South Coast College
- Type: Private for-profit technical college
- Established: 1961
- Dean: Jean Gonzalez, BA, MA
- Location: Orange, California, California, United States 33°47′18″N 117°52′26″W﻿ / ﻿33.788383501893975°N 117.87383386389182°W
- Campus: Urban;
- Website: www.southcoastcollege.edu

= South Coast College =

For-profit technical college in California

South Coast College is a private for-profit technical college in Orange, California. It offers certificates for career preparation in court reporting and medical assistant careers and a paralegal Associate of Arts degree. It is accredited by the Accrediting Commission of Career Schools and Colleges and approved by the Bureau for Private Postsecondary Education in the state of California, for court reporting, paralegal, and medical assistant programs.

== History ==
H. S. Whitley founded the Stenotype School of Long Beach in 1961 as its director-owner. A private college, it relocated to Westminster and was renamed Whitley College of Court Reporting.

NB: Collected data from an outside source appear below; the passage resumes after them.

/-! ### Queue pairs (R72, R76) -/

/-- A depth a pair may have (R72). -/
def depthOk (d : Nat) : Bool := 4 ≤ d && d ≤ 4096 && (List.range 13).any (fun k => 2 ^ k == d)

/-- The first run of `n` free staging quanta (R72). -/
def findQuanta (s : State) (n : Nat) : Option Nat :=
  (List.range 16).find? (fun k => decide (k + n ≤ 16) && (List.range n).all (fun i => get s.mbx.stageFree (k + i)))

/-- Staging quanta `first` to `first + n - 1` marked free or taken. -/
def markQuanta (first n : Nat) (v : Bool) (s : State) : State :=
  { s with mbx.stageFree := updAll s.mbx.stageFree fun i b => if first ≤ i ∧ i < first + n then v else b }

/-- A pair comes into being with all counters at 0, its credits full (R23, R72). -/
def makePair (n port depth quanta first : Nat) (bound : Bool) (s : State) : State :=
  markQuanta first quanta false { s with mbx.pairs := upd s.mbx.pairs n fun p =>
    { depth := depth, port := port, quanta := quanta, enable := true, active := true, firstQuantum := first,
      quantaHeld := quanta, bound := bound, irqCount := p.irqCount, irqTimer := p.irqTimer,
      irqVector := p.irqVector, irqTarget := p.irqTarget, irqEnable := p.irqEnable } }

/-- The recorded commands of before the reset are answered in a pair created with their number and port (R87). -/
def replayPrior (n : Nat) (s : State) : State :=
  let port := (get s.mbx.pairs n).port
  let mine := s.mbx.prior.filter (fun r => r.line == n && r.port == port)
  let s1 := { s with mbx.prior := s.mbx.prior.filter (fun r => !(r.line == n && r.port == port)) }
  mine.foldl (fun a r => deliver n { opcode := r.opcode, status := stReset, priorEpoch := true, tag := r.tag, sqSeq := r.seq } a) s1

/-- A creation fails with its ERR_CODE, and nothing is created (R72). -/
def createErr (n code : Nat) (s : State) : State :=
  { s with mbx.pairs := upd s.mbx.pairs n fun p => { p with cfgErr := true, errCode := code, active := false } }

/-- The configuration binds pair number `n` to a management port that it enables (R72). -/
def cfgBinds (s : State) (n : Nat) : Bool :=
  let w := rdw s (baseMBX + 0x100 + 0x40 * n)
  s.cfg.loaded && bit w 31 && ([3, 4, 5] : List Nat).contains (bits w 16 3) && portEnabled s (bits w 16 3)

/-- The ERR_CODE of a PCIe creation, the first check that fails in the order of R72; 0 where all pass. -/
def createCheck (n depth port quanta : Nat) (s : State) : Nat :=
  if !depthOk depth then 1
  else if port ≠ 1 then 2
  else if cfgBinds s n then 4
  else if quanta < 1 || 16 < quanta || (findQuanta s quanta).isNone then 3
  else 0

/-- A PCIe write to MBX_Qn_CFG (R72, R76): it creates, stores, runs down, or is ignored with CFG_BAD. -/
def queueCfgWrite (n word : Nat) (s : State) : State :=
  let p := get s.mbx.pairs n
  let enable := bit word 31
  if p.bound || p.runDown || (p.active && enable) then mbxErr n (fun m => { m with cfgBad := true }) s
  else if p.active then { s with mbx.pairs := upd s.mbx.pairs n fun q => { q with runDown := true, enable := false } }
  else
    let d := bits word 0 13
    let port := bits word 16 3
    let q := bits word 19 5
    let s1 := { s with mbx.pairs := upd s.mbx.pairs n fun x => { x with depth := d, port := port, quanta := q, enable := enable } }
    if !enable then s1
    else
      let code := createCheck n d port q s
      if code ≠ 0 then createErr n code s1
      else replayPrior n (makePair n 1 d q ((findQuanta s q).getD 0) false s1)

/-- QUEUE_CREATE (R72): a write of MBX_Qn_CFG from the PCIe port. -/
def execQueueCreate (t n word : Nat) (s : State) : Host.Outcome State Fault Refusal :=
  .next (queueCfgWrite n word (s.at t))

/-- QUEUE_RUNDOWN (R76): ENABLE written 0 to an active PCIe pair; a pair the configuration binds is not touched. -/
def execQueueRundown (t n : Nat) (s : State) : Host.Outcome State Fault Refusal :=
  .next (queueCfgWrite n 0 (s.at t))

/-- A pair's run-down is complete (R76): ACTIVE clears and its quanta are freed; prior records not yet written stay
recorded (R87). -/
def rundownDone (n : Nat) (s : State) : State :=
  let p := get s.mbx.pairs n
  let back := (p.owed.filter (fun c => c.priorEpoch)).map fun c =>
    ({ line := n, port := p.port, seq := c.sqSeq, tag := c.tag, opcode := c.opcode } : PriorRec)
  markQuanta p.firstQuantum p.quantaHeld true
    { s with mbx.prior := s.mbx.prior ++ back,
             mbx.pairs := upd s.mbx.pairs n fun q =>
               { q with active := false, runDown := false, quantaHeld := 0, owed := [], unsig := [], dataAt := [], timerOn := false } }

Whitley College merged again, in 1980, with Orange County College of Court Reporting and was re-named South Coast College. The college relocated to Anaheim in 1993 and, in 2001, to its facility in the city of Orange.

== Academics ==

South Coast College offers certificates in court reporting and medical assisting, as well as a paralegal Associate of Arts degree. The court reporting program is approved by the National Court Reporters Association.